WHAT NEEDS TO BE DONE: The answer must consist of every line in the data below that holds the word "Option".

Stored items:
-- ==== Sys2Proof/Machine/PlanOps.lean ====
section
/-! DEFINITION. The plan evaluation: reading the arm, the yield test, the grant test, the eligibility scan and the
end finding. -/

namespace Sys2Proof.Machine

/-! ### Reading the arm (R133, R134, R135) -/

/-- A status is DONE or SKIPPED (R128). -/
def StepStatus.resolved (st : StepStatus) : Bool := decide (st = .done) || decide (st = .skipped)

/-- A record shows remote step `i` as resolved (R133). -/
def StatusRecord.showsResolved (r : StatusRecord) (i : Nat) : Bool :=
  match r.block with
  | .run resolved _ _ _ _ =>
    (decide (r.phase = .homing) || decide (r.phase = .ready)) && decide (r.level = .none) && resolved.getLsbD i
  | _ => false

/-- A step is resolved: an own step by its status, a remote step by its owner's record (R133). -/
def State.stepResolved (s : State) (r : StepRecord) : Bool :=
  if r.owner = s.own then
    match s.plan.status r.index with
    | some st => st.resolved
    | none => false
  else
    match s.heardRecord r.owner with
    | some x => x.showsResolved r.index
    | none => false

/-- The step of index `i` is resolved. -/
def State.indexResolved (s : State) (i : Nat) : Bool :=
  match s.plan.steps[i]? with
  | some r => s.stepResolved r
  | none => false

/-- A standing and a parked flag meet a minimum (R134). -/
def GuardMin.metBy (m : GuardMin) (st : Standing) (parked : Bool) : Bool :=
  match m with
  | .provisional => decide (1 ≤ st.rank)
  | .referenced => decide (2 ≤ st.rank)
  | .parked => decide (2 ≤ st.rank) && parked

/-- A guard is met (R134). -/
def State.guardMet (s : State) (g : Station × GuardMin) : Bool :=
  if g.1 = s.own then g.2.metBy s.engine.standing s.engine.parked
  else
    match s.heardRecord g.1 with
    | some r => g.2.metBy r.refState.peerStanding r.parked
    | none => false

/-- The conditions of R137: the requires list resolved, the guards met, the load rule met. -/
def State.eligible (s : State) (r : StepRecord) : Bool :=
  r.needs.all s.indexResolved && r.guards.all s.guardMet && (!r.noLoad || !s.loadFlag)

/-! ### The conditions of an evaluation (R136) -/

/-- The conditions of a plan evaluation (R136). -/
def State.planOpen (s : State) : Bool :=
  decide (s.coord.phase = .homing) && decide (s.hold.level = .none) && s.link.state.sends

/-- A stage of the evaluation is taken while its conditions still hold. -/
def planStage (f : State → State) (s : State) : State := if s.planOpen then f s else s

/-! ### The eligibility scan (R137, R138) -/

/-- What an eligible step is dealt with as: its new status, or none for a WAIT_ALL that waits (R138). -/
def State.dealWith (s : State) (r : StepRecord) : Option StepStatus :=
  if !r.appliesTo s.engine.standing then some .skipped
  else if r.action = .waitAll then
    if (s.plan.steps.take r.index).all s.stepResolved then some .done else none
  else some .claiming

/-- The step becomes CLAIMING: the own claim its index, the claim sent cycle this slot's cycle (R138). -/
def claimStep (i : Nat) (s : State) : State :=
  s.setPlan { s.plan.modifyStep i (StepState.become .claiming) with claim := some i, claimSent := s.link.cycle }

/-- The scan over steps in index order (R137). -/
def scanFrom (s : State) : List StepRecord → State
  | [] => s
  | r :: rest =>
    if decide (r.owner = s.own) && decide (s.plan.status r.index = some .pending) && s.eligible r then
      match s.dealWith r with
      | some .claiming => claimStep r.index s
      | some st => scanFrom (s.setPlan (s.plan.modifyStep r.index (StepState.become st))) rest
      | none => scanFrom s rest
    else scanFrom s rest

/-- The eligibility scan, if no own step is CLAIMING or RUNNING (R136, R137). -/
def planScan (s : State) : State := if s.plan.claim.isSome then s else scanFrom s s.plan.steps

/-! ### Grants (R140 to R142) -/

/-- The ACTIVE peer entries whose record shows the running flag (R141). -/
def State.runningPeers (s : State) : List StatusRecord := (s.peerRecords.map (·.2)).filter (·.running)

/-- The number of ACTIVE peer entries claiming a step lower than `i` without running (R141). -/
def State.lowerClaims (s : State) (i : Nat) : Nat :=
  (s.peerRecords.filter fun x => !x.2.running &&
    (match x.2.claim with | some c => decide (c.toNat < i) | none => false)).length

/-- The claim of step `i` is granted (R141). -/
def State.granted (s : State) (i : Nat) : Bool :=
  decide (s.runningPeers.length + s.lowerClaims i < s.cfg.concurrency)

/-- The cycle of this slot is later than the claim sent cycle (R140). -/
def State.claimHeard (s : State) : Bool :=
  match s.link.cycle, s.plan.claimSent with
  | some c, some q => serialNewer c q
  | _, _ => false

/-- A claim is withdrawn and its step takes a status (R140, R142). -/
def withdrawClaim (i : Nat) (st : StepStatus) (s : State) : State :=
  s.setPlan { s.plan.modifyStep i (StepState.become st) with claim := none, claimSent := none, running := false }

/-- The engine's answer to a step's request (R29, R142). -/
def State.stepAnswer (s : State) (r : StepRecord) : EngineAnswer :=
  match r.action with
  | .witness => s.seekAnswer .witness
  | .seekIndex => s.seekAnswer .index
  | .seekSwitch => s.seekAnswer .switch
  | .park | .waitAll => s.referencedAnswer

/-- The engine starts a step's operation (R30, R42, R142). -/
def startOperation (r : StepRecord) (s : State) : State :=
  match r.action with
  | .witness => startSeek .witness r.dir .creep r.travelLimit (some r.index) s
  | .seekIndex => startSeek .index r.dir r.speed r.travelLimit (some r.index) s
  | .seekSwitch => startSeek .switch r.dir r.speed r.travelLimit (some r.index) s
  | .park | .waitAll => startPark (some r.index) s

/-- A grant (R142): RUNNING, movement asked for, the operation started; a refusal leaves the step PENDING, and
INVALID raises PLAN_INVALID (ABORT). -/
def grantStep (r : StepRecord) (s : State) : State :=
  let s := gateUpdate (s.setPlan { s.plan.modifyStep r.index (StepState.become .running) with running := true })
  match s.stepAnswer r with
  | .taken => startOperation r s
  | .busy | .refusedHold => gateUpdate (withdrawClaim r.index .pending s)
  | .invalid =>
    raiseFault .planInvalid .abort (some r.index) (r.index : Int) (gateUpdate (withdrawClaim r.index .pending s))

/-- Whether the grant of a step was refused (log entry 25). -/
def State.grantRefused (s : State) (r : StepRecord) : Bool := decide (s.stepAnswer r ≠ .taken)

/-- The grant test and the eligibility scan after it (R136, R140, R141). -/
def grantTest (r : StepRecord) (s : State) : State :=
  if !r.appliesTo s.engine.standing then planScan (withdrawClaim r.index .skipped s)
  else if !s.eligible r then planScan (withdrawClaim r.index .pending s)
  else if s.claimHeard && s.granted r.index then
    if s.grantRefused r then grantStep r s else planStage planScan (grantStep r s)
  else s

/-- The step of the own claim. -/
def State.claimedStep (s : State) : Option StepRecord :=
  match s.plan.claim with
  | some i => s.plan.steps[i]?
  | none => none

/-- The grant test and the scan: the test if an own step is CLAIMING, the scan if none is CLAIMING or RUNNING
(R136). -/
def grantAndScan (s : State) : State :=
  match s.claimedStep with
  | none => planScan s
  | some r => if s.plan.status r.index = some .claiming then grantTest r s else s

/-! ### Yielding (R144) -/

/-- The station must yield step `i` (R144): N exceeds CONCURRENCY and `i` is higher than every counted peer's claim. -/
def State.mustYield (s : State) (i : Nat) : Bool :=
  decide (s.cfg.concurrency < s.runningPeers.length + 1)
    && s.runningPeers.all fun r => match r.claim with | some c => decide (c.toNat < i) | none => true

/-- YIELDED is raised with detail N, and yield return becomes true (R144). -/
def noteYield (i : Nat) (s : State) : State :=
  let s := noteFault .yielded .note (some i) ((s.runningPeers.length + 1 : Nat) : Int) s
  s.setPlan { s.plan with yieldReturn := true }

/-- The yield test (R144). -/
def yieldTest (s : State) : State :=
  match s.claimedStep with
  | none => s
  | some r =>
    if s.plan.running && !s.plan.yieldReturn && s.mustYield r.index then
      match s.engine.operation with
      | .seek c =>
        if s.engine.refState = .seeking ∧ c.endCause = none ∧ c.step = some r.index then
          endSeek c .hold 0 (noteYield r.index s)
        else s
      | .park p =>
        if p.step = some r.index ∧ p.withdrawn = false then withdrawPark p (noteYield r.index s) else s
      | _ => s
    else s

/-! ### The end finding (R152) -/

/-- The reference state a station reads for a station of the arm (R152): its own, or its ACTIVE entry's. -/
def State.armState (s : State) (j : Station) : Option RefState :=
  if j = s.own then some s.engine.refState else (s.heardRecord j).map (·.refState)

/-- The end finding (R152): READY, PLAN_INCOMPLETE with the lowest station not REFERENCED, or no decision while a step
is unresolved or an entry of the arm is not ACTIVE. -/
def endFinding (s : State) : State :=
  if s.plan.steps.all s.stepResolved && s.arm.all (fun j => (s.armState j).isSome) then
    match s.arm.find? fun j => decide (s.armState j ≠ some .referenced) with
    | none => stageTest (setPhase .ready s)
    | some j => raiseAbort .planIncomplete (j.val : Int) s
  else s

/-! ### The evaluation -/

/-- The plan evaluation at the own slot (R136). -/
def planEvaluation (s : State) : State :=
  planStage endFinding (planStage grantAndScan (planStage yieldTest s))

end Sys2Proof.Machine
end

TASK RESPONSE:
def State.dealWith (s : State) (r : StepRecord) : Option StepStatus :=
def State.claimedStep (s : State) : Option StepRecord :=
def State.armState (s : State) (j : Station) : Option RefState :=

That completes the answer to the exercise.